The INDICO bio-repository opens up new avenues to initiate large-scale studies that can unravel new risk factors and pre-diagnostic markers at the genetic, epigenetic, metabolite, and proteomic levels for T2D, its associated and related traits. DNA repository will serve as a valuable resource to understand the synergistic role of genetic and epigenetic factors in the pathogenesis of T2D through large-scale studies. Our previous candidate gene studies which identified a couple of novel putative T2D genes, (Tabassum et al. 2008, 2010) suggest that exploration of genetic factors in Indian population can lead to better understanding of T2D. This huge DNA repository also provides opportunity to discover rare variants for T2D that will be a testimony for the “mosaic model” (Sharma et al. 2005) which propose that T2D results from interactions among large number of rare alleles, smaller number of common alleles and the environment. Recently we have completed the genotyping of the first type 2 diabetes GWAS in Indian population using the 610 Quad chips. We expect this GWAS to not only reveal novel loci for T2D but also serve as a dataset for GWA analysis for large number of anthropometric and quantitative metabolic traits such as BMI, blood pressure, plasma glucose, lipids, etc.

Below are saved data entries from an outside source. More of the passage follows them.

theorem State.precharge_keeps {M : Prop} {s0 s : State} (k : Fin 4)
    (hk : Keeps M s0 s) : Keeps M s0 (State.precharge s k) := by
  unfold State.precharge
  repeat' with_reducible first
    | assumption | apply Keeps.ite | fail_if_no_progress refine Keeps.upd rfl ?_

theorem State.ddrCe_keeps {M : Prop} {s0 s : State} (a : Nat) (port : Nat) (dev : BitVec 5) (scrub : Bool)
    (hk : Keeps M s0 s) : Keeps M s0 (State.ddrCe s a port dev scrub) := by
  unfold State.ddrCe
  repeat' with_reducible first
    | assumption | intro _ | lift_lets | apply State.bump_keeps | apply State.each_keeps | apply State.when_keeps
      | apply State.raise_keeps | apply State.wr_keeps | apply Keeps.ite | fail_if_no_progress refine Keeps.upd rfl ?_

theorem State.ddrUeDen_keeps {M : Prop} {s0 s : State} (a : Nat) (log : Nat)
    (hk : Keeps M s0 s) : Keeps M s0 (State.ddrUeDen s a log) := by
  unfold State.ddrUeDen
  repeat' with_reducible first
    | assumption | intro _ | lift_lets | apply State.when_keeps | apply Keeps.ite
      | refine State.denHwTold_kept (by assumption) ?_ | apply State.denHwTold_keeps
      | fail_if_no_progress refine Keeps.upd rfl ?_

theorem State.ddrUe_keeps {M : Prop} {s0 s : State} (a : Nat) (port : Nat) (dev : BitVec 5) (scrub : Bool)
    (hk : Keeps M s0 s) : Keeps M s0 (State.ddrUe s a port dev scrub) := by
  unfold State.ddrUe
  repeat' with_reducible first
    | assumption | apply State.bump_keeps | apply State.raise_keeps | apply State.err_keeps | apply State.wr_keeps
      | apply State.ddrUeDen_keeps | apply Keeps.ite

theorem State.portError_keeps {M : Prop} {s0 s : State} (user : SpoolUser)
    (hk : Keeps M s0 s) : Keeps M s0 (State.portError s user) := by
  unfold State.portError
  repeat' with_reducible first
    | assumption | apply Keeps.ite | fail_if_no_progress refine Keeps.upd rfl ?_

theorem State.serveRead_keeps {M : Prop} {s0 s : State} (user : SpoolUser) (a : Nat) (kind : ReadKind) (wait : Nat)
    (hk : Keeps M s0 s) : Keeps M s0 (State.serveRead s user a kind wait) := by
  unfold State.serveRead
  repeat' with_reducible first
    | assumption | intro _ | lift_lets | apply State.when_keeps | apply State.wr_keeps | apply State.portError_keeps
      | apply State.ddrUe_keeps | apply State.ddrCe_keeps | apply Keeps.ite
      | fail_if_no_progress refine Keeps.upd rfl ?_ | split

theorem State.burstWrite_keeps {M : Prop} {s0 s : State} (port : Nat) (a : Nat) (data : Nat) (mask : BitVec 64) (poison : Bool) (ue : Bool) (hM : M)
    (hk : Keeps M s0 s) : Keeps M s0 (State.burstWrite s port a data mask poison ue) := by
  unfold State.burstWrite
  repeat' with_reducible first
    | assumption | apply State.poisonBurst_keeps | apply State.ddrUe_keeps | apply State.cleanBurst_keeps
      | apply State.spoolWrite_keeps | apply Keeps.ite | fail_if_no_progress refine Keeps.upd rfl ?_

theorem State.scrubNext_keeps {M : Prop} {s0 s : State} (kind : ReadKind)
    (hk : Keeps M s0 s) : Keeps M s0 (State.scrubNext s kind) := by
  unfold State.scrubNext
  repeat' with_reducible first
    | assumption | apply State.setOverdue_keeps | apply State.ddrUe_keeps | apply State.ddrCe_keeps
      | apply State.raise_keeps | apply State.bump_keeps | apply State.wr_keeps | apply Keeps.ite
      | fail_if_no_progress refine Keeps.upd rfl ?_ | split

theorem State.serveReq_keeps {M : Prop} {s0 s : State} (r : SpoolReq) (hM : M)
    (hk : Keeps M s0 s) : Keeps M s0 (State.serveReq s r) := by
  unfold State.serveReq
  repeat' with_reducible first
    | assumption | apply State.serveRead_keeps | apply State.burstWrite_keeps | apply State.scrubNext_keeps
      | apply Keeps.ite | fail_if_no_progress refine Keeps.upd rfl ?_ | split

theorem State.serveBack_keeps {M : Prop} {s0 s : State} (k : Fin 4) (hM : M)
    (hk : Keeps M s0 s) : Keeps M s0 (State.serveBack s k) := by
  unfold State.serveBack
  repeat' with_reducible first
    | assumption | apply State.serveReq_keeps | apply Keeps.ite | fail_if_no_progress refine Keeps.upd rfl ?_ | split

theorem State.serveSlot_keeps {M : Prop} {s0 s : State} (k : Fin 4) (hM : M)
    (hk : Keeps M s0 s) : Keeps M s0 (State.serveSlot s k) := by
  unfold State.serveSlot
  repeat' with_reducible first
    | assumption | apply State.serveBack_keeps | apply State.serveReq_keeps | apply Keeps.ite
      | fail_if_no_progress refine Keeps.upd rfl ?_ | split

theorem State.enqueue_keeps {M : Prop} {s0 s : State} (r : SpoolReq) (hM : M)
    (hk : Keeps M s0 s) : Keeps M s0 (State.enqueue s r) := by
  unfold State.enqueue
  repeat' with_reducible first
    | assumption | apply State.serveSlot_keeps | apply Keeps.ite | fail_if_no_progress refine Keeps.upd rfl ?_

theorem State.srAbort_keeps {M : Prop} {s0 s : State} (hk : Keeps M s0 s) : Keeps M s0 (State.srAbort s) := by
  unfold State.srAbort
  repeat' with_reducible first
    | assumption | apply State.raise_keeps | apply State.bump_keeps | apply State.setDdr_keeps

theorem State.portWake_keeps {M : Prop} {s0 s : State} (hk : Keeps M s0 s) : Keeps M s0 (State.portWake s) := by
  unfold State.portWake
  repeat' with_reducible first
    | assumption | apply State.srAbort_keeps | apply State.setDdr_keeps | apply Keeps.ite
      | fail_if_no_progress refine Keeps.upd rfl ?_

Apart from this, the whole genome genotyping data of the 1,250 controls which are well characterized can also be used as control dataset for number of other complex disorders such as type 1 diabetes, chronic pancreatitis, hypertension, polycystic kidney disorder etc. Proteome analysis at different pre-disease and disease states can lead to the identification of protein and metabolic biomarkers that may be predictive of the disease manifestation. Differential gene expression and methylation profiles would be a key to mechanistically dissecting the development of the disease and identifying novel drug targets. To aid this, the tissue repository will allow tissue specific epigenetic and gene expression studies for T2D. Moreover, the superimposition of GWAS data with these exhaustive epigenetic and proteomics profiling will help us understand the correlation between the genome, proteome and epigenome, thus revealing example of gene environment interaction. This will be crucial in developing a complete picture of the disease leading to better treatment and healthcare policy.

Summary

The consortium deemed the resource fabrication pertinent to divulge the risk factors accountable for the high vulnerability of Indians to T2D by identifying pre-diagnostic markers at genetic, epigenetic, metabolite and proteomic levels for managing T2D and other related life style disorders. We also hope that INDICO will eventually be of value to not just the diabetes research community but would be able to contribute towards an improved understanding, diagnosis and prevention of numerous complex human disorders.